-- ==== Sys2Proof/Laws/PerInstr.lean ====
section
/-! SUPPORT. One statement per command, as syntax: a well-formed command names a queue that exists (R102). -/

namespace Sys2Proof.Laws.QueueOperand

/-- The queue that a well-formed command names is one of the 65,536. -/
def Statement (i : Instr) : Prop := i.wf = true → ∀ q, i.queue = some q → q < 65536

theorem first {q k : Nat} {b : Bool} (h : (queueOk q && b) = true) (e : some q = some k) : k < 65536 := by
  cases e
  simp only [queueOk, Bool.and_eq_true, decide_eq_true_eq] at h
  exact h.1

theorem only {q k : Nat} (h : queueOk q = true) (e : some q = some k) : k < 65536 := by
  cases e
  exact of_decide_eq_true h

theorem noQueue {k : Nat} (e : (none : Option Nat) = some k) : k < 65536 := by cases e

» Task description
Copy the listing in full, and keep every word exactly as it is.

» Output
-- ==== Sys2Proof/Laws/PerInstr.lean ====
section
/-! SUPPORT. One statement per command, as syntax: a well-formed command names a queue that exists (R102). -/

namespace Sys2Proof.Laws.QueueOperand

/-- The queue that a well-formed command names is one of the 65,536. -/
def Statement (i : Instr) : Prop := i.wf = true → ∀ q, i.queue = some q → q < 65536

theorem first {q k : Nat} {b : Bool} (h : (queueOk q && b) = true) (e : some q = some k) : k < 65536 := by
  cases e
  simp only [queueOk, Bool.and_eq_true, decide_eq_true_eq] at h
  exact h.1

theorem only {q k : Nat} (h : queueOk q = true) (e : some q = some k) : k < 65536 := by
  cases e
  exact of_decide_eq_true h

theorem noQueue {k : Nat} (e : (none : Option Nat) = some k) : k < 65536 := by cases e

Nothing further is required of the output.